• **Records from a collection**
= = = = =
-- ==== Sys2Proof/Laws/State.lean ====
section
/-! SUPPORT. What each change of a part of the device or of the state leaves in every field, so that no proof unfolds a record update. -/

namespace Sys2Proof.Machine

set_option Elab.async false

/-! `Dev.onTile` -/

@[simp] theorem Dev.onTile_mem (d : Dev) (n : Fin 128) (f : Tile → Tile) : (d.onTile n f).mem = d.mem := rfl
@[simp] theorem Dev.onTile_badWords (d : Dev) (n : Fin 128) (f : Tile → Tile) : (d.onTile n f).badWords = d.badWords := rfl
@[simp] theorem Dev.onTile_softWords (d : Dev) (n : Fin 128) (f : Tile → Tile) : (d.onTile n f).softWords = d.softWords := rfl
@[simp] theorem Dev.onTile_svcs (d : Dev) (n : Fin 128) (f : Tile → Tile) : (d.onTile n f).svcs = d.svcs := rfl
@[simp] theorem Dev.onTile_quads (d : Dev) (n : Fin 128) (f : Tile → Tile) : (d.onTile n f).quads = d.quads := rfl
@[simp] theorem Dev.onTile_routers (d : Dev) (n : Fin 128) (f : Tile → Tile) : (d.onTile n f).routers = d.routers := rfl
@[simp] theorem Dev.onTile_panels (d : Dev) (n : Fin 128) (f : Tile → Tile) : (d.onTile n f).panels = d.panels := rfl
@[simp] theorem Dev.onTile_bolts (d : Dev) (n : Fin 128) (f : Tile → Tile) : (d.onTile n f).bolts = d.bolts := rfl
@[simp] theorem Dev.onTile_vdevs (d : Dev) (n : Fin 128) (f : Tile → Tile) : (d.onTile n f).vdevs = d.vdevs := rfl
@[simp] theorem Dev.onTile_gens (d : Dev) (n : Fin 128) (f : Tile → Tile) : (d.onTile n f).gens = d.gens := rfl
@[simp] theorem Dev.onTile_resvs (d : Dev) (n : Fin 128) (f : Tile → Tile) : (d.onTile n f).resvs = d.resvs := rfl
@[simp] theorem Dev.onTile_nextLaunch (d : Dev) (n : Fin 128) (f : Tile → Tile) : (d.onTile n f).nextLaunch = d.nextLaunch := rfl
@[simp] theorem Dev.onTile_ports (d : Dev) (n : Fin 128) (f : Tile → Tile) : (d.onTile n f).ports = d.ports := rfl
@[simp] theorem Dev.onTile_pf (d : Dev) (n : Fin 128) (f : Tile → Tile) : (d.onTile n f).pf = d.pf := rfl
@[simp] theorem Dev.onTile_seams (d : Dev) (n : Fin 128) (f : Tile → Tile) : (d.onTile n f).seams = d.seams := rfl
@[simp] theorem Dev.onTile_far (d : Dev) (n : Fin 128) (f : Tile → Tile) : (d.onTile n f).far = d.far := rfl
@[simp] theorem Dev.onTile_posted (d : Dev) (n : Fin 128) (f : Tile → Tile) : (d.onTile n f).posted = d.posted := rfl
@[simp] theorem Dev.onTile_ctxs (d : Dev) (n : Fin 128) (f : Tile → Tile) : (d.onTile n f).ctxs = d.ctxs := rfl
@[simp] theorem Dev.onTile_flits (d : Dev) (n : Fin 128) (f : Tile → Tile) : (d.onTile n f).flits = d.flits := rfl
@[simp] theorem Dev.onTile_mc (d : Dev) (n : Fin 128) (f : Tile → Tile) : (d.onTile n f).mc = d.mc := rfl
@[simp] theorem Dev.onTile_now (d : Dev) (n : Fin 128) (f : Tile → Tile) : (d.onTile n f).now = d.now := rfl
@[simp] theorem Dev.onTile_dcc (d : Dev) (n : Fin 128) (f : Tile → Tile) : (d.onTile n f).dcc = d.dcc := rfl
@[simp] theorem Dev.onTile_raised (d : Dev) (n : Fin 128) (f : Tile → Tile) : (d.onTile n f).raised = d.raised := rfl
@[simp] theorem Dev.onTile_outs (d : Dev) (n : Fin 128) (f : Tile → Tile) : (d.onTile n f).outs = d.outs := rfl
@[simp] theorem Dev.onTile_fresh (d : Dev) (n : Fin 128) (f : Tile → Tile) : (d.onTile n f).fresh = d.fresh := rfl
= = = = =
Take the line containing "d.dcc := rfl" as the first line and the last line of the data above as the final one. Write out these lines and all between them exactly.

• **Output for this exercise**
@[simp] theorem Dev.onTile_dcc (d : Dev) (n : Fin 128) (f : Tile → Tile) : (d.onTile n f).dcc = d.dcc := rfl
@[simp] theorem Dev.onTile_raised (d : Dev) (n : Fin 128) (f : Tile → Tile) : (d.onTile n f).raised = d.raised := rfl
@[simp] theorem Dev.onTile_outs (d : Dev) (n : Fin 128) (f : Tile → Tile) : (d.onTile n f).outs = d.outs := rfl
@[simp] theorem Dev.onTile_fresh (d : Dev) (n : Fin 128) (f : Tile → Tile) : (d.onTile n f).fresh = d.fresh := rfl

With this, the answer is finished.